#### Recorded data ####

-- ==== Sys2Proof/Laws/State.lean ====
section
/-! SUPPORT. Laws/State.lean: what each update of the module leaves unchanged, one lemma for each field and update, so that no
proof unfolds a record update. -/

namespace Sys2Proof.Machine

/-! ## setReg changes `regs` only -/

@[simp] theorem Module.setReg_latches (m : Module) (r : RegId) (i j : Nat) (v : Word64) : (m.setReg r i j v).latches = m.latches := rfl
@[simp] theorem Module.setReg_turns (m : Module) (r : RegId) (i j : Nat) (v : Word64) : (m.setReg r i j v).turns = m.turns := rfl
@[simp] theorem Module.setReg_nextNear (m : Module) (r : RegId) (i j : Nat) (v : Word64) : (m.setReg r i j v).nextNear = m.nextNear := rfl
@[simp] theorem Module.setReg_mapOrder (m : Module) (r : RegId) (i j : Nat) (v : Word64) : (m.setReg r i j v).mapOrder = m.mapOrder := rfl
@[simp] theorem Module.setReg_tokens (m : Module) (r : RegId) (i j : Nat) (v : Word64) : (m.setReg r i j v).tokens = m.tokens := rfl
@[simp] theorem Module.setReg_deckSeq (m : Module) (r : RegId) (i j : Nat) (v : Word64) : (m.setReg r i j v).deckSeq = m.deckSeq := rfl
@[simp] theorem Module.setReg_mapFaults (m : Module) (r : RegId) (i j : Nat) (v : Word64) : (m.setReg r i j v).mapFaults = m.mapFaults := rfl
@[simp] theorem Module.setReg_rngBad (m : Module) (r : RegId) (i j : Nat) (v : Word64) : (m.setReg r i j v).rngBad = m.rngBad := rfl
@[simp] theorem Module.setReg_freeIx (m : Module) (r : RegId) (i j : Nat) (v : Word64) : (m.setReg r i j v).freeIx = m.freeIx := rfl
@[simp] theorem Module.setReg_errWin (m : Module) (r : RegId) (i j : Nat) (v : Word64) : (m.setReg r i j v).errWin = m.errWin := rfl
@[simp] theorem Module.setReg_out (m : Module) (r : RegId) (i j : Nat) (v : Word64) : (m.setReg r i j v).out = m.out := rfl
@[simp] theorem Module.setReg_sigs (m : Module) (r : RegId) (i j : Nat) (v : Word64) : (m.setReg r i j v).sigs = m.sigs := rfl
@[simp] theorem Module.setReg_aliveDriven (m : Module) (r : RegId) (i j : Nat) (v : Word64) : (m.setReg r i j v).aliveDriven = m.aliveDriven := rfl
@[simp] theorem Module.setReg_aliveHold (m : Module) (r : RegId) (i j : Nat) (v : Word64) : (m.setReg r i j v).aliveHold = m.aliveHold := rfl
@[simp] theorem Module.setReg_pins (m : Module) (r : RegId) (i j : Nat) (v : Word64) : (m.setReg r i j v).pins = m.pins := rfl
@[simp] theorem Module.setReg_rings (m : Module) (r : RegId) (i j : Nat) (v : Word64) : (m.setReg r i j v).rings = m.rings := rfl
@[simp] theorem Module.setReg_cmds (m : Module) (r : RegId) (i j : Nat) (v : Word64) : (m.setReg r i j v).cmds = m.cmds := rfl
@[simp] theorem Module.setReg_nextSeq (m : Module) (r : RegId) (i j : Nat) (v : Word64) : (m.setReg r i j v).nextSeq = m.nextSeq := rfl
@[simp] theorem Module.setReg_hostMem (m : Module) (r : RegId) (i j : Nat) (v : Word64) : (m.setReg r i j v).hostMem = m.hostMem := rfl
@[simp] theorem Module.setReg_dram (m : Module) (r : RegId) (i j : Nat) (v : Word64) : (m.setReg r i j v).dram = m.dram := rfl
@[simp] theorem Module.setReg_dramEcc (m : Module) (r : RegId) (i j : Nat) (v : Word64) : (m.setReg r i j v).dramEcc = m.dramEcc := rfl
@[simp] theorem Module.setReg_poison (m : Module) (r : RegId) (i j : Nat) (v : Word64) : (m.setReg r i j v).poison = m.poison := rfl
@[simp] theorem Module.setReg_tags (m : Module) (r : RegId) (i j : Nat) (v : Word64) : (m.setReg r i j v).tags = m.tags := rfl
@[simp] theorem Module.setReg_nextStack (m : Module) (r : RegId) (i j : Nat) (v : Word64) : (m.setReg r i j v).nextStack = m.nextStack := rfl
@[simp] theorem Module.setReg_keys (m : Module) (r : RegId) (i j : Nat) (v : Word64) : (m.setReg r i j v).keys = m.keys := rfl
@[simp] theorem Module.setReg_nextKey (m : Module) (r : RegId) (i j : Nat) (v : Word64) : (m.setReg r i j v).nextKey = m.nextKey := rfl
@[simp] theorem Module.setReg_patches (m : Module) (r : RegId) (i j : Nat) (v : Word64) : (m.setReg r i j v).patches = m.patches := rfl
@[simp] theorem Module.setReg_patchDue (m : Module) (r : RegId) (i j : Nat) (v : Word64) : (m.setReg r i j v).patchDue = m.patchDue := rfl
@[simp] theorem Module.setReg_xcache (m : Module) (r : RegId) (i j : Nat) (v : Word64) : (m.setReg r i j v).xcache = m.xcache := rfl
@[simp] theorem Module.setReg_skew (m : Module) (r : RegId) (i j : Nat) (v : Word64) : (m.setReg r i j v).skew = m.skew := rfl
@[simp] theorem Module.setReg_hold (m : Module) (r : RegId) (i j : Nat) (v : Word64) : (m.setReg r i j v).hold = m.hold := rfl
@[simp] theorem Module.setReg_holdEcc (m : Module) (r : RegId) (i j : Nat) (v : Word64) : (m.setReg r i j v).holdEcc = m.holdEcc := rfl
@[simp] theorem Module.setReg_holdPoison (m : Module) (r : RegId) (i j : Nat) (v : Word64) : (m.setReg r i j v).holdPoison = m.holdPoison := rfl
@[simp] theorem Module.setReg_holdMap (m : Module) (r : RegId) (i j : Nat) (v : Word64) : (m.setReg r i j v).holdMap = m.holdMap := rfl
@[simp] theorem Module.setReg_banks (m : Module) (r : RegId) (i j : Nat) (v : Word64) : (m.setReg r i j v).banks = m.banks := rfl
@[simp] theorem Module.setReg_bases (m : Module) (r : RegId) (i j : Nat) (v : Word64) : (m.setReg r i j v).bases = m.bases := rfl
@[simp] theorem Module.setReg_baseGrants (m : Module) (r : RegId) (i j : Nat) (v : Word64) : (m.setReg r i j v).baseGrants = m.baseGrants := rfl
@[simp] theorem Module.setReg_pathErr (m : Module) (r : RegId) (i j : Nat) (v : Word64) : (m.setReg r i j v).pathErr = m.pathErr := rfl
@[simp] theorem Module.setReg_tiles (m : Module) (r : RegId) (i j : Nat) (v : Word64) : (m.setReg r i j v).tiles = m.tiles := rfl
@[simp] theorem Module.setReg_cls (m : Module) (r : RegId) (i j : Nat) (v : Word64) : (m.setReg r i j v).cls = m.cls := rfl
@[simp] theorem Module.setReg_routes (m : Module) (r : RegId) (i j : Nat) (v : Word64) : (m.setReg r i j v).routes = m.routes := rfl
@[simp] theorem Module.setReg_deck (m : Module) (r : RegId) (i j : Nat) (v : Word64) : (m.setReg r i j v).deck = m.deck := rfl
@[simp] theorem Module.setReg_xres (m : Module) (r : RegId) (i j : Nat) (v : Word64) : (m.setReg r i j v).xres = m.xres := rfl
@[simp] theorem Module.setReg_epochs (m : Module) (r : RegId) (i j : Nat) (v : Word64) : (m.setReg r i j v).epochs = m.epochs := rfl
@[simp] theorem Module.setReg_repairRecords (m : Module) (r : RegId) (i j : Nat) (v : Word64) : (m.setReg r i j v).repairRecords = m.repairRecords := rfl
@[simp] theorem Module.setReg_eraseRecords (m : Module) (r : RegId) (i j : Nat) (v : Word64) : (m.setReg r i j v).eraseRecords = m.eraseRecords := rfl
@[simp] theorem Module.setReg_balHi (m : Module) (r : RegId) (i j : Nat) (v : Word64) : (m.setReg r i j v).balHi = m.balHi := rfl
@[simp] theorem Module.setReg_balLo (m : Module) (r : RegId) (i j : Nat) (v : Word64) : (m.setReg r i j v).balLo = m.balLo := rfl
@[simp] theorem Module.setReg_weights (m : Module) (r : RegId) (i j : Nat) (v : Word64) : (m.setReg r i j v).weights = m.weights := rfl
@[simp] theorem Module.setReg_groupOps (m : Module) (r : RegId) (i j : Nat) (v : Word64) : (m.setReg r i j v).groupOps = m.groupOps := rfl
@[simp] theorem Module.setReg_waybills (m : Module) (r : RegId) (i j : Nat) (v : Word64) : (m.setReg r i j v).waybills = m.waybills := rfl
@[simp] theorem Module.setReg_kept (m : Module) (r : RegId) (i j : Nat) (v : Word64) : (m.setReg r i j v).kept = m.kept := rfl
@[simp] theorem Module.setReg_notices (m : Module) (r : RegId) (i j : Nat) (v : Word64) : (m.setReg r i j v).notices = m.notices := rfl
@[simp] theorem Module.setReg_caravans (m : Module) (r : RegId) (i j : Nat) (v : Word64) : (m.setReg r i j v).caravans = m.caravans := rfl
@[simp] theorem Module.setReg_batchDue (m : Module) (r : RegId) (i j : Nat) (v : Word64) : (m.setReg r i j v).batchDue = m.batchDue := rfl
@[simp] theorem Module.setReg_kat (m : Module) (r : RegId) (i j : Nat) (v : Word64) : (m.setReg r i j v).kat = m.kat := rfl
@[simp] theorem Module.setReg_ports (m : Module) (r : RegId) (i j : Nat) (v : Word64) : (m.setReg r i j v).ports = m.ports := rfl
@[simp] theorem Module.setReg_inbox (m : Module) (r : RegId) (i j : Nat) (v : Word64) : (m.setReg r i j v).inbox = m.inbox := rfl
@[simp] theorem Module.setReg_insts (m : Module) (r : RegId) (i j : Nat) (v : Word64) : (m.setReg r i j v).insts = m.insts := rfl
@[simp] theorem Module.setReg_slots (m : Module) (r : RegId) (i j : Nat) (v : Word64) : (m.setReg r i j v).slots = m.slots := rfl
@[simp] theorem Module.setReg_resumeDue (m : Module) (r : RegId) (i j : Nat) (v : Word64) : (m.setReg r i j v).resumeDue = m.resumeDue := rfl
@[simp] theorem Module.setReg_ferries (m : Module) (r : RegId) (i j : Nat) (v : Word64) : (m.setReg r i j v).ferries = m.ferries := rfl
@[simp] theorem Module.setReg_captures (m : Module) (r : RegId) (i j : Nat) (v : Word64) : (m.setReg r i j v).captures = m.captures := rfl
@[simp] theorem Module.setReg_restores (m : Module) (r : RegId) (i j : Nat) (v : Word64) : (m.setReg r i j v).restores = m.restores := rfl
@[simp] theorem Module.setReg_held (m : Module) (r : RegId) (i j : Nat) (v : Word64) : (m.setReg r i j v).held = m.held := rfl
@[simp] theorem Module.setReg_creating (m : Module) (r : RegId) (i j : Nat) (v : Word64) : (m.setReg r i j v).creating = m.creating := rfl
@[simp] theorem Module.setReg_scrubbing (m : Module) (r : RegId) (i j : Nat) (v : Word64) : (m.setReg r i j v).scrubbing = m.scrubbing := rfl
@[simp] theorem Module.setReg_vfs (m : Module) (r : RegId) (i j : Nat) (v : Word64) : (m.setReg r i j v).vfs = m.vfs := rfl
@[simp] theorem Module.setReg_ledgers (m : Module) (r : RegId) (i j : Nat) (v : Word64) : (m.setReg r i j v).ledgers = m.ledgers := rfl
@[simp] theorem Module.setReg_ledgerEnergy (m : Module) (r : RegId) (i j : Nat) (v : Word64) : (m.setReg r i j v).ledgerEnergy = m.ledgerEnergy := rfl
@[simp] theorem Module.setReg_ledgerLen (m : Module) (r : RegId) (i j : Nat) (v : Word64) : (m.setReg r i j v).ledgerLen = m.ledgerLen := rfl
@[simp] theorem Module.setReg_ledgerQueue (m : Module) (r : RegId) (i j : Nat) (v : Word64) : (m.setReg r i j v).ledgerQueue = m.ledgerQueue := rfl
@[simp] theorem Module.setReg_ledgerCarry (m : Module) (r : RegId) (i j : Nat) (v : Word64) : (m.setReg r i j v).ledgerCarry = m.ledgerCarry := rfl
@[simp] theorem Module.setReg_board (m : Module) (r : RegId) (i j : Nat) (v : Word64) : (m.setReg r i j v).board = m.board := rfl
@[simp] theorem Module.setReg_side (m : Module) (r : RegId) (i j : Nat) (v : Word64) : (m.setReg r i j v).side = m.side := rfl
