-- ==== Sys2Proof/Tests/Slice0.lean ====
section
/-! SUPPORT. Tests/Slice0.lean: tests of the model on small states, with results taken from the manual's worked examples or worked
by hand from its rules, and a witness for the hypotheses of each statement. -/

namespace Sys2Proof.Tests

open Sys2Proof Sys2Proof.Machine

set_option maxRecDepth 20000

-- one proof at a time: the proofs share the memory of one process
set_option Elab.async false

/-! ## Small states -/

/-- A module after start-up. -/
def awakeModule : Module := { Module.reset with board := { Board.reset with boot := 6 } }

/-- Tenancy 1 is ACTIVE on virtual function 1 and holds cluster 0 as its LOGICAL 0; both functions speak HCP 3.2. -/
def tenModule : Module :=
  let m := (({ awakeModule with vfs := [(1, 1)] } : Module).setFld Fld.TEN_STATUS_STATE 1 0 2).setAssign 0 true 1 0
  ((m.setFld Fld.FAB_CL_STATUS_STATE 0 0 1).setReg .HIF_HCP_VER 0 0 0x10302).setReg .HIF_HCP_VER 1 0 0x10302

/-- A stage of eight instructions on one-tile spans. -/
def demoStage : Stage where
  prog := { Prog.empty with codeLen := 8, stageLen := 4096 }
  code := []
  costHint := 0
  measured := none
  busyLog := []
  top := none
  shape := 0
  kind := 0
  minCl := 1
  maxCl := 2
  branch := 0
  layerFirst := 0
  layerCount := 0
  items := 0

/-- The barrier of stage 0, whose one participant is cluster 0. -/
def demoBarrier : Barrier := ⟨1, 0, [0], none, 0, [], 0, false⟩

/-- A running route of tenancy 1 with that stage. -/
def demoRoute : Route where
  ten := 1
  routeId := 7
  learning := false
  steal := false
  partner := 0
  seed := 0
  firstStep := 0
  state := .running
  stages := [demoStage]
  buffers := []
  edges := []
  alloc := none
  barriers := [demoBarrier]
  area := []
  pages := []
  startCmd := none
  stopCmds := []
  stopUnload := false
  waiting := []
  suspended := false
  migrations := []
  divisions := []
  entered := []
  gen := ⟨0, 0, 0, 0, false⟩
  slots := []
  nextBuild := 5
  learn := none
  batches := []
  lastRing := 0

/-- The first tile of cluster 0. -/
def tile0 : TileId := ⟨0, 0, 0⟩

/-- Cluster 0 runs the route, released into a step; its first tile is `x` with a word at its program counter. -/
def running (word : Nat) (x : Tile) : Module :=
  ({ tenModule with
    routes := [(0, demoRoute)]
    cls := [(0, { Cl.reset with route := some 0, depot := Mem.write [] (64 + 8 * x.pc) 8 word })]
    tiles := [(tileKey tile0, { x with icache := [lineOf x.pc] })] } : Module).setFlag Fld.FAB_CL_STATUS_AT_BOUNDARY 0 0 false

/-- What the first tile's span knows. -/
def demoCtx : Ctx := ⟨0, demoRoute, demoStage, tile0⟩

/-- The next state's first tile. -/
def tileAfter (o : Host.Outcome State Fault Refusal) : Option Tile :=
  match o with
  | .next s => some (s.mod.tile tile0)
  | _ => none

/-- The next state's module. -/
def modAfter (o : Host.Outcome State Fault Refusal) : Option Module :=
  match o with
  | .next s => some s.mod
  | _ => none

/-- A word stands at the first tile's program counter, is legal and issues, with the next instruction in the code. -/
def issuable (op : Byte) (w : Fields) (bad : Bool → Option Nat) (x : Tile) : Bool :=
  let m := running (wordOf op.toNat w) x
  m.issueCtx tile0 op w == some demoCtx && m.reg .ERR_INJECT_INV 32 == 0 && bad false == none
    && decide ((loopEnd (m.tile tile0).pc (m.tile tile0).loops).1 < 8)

####

Your answer should hold every line of the entries that contains the string "some".

    cls := [(0, { Cl.reset with route := some 0, depot := Mem.write [] (64 + 8 * x.pc) 8 word })]
  | .next s => some (s.mod.tile tile0)
  | .next s => some s.mod
  m.issueCtx tile0 op w == some demoCtx && m.reg .ERR_INJECT_INV 32 == 0 && bad false == none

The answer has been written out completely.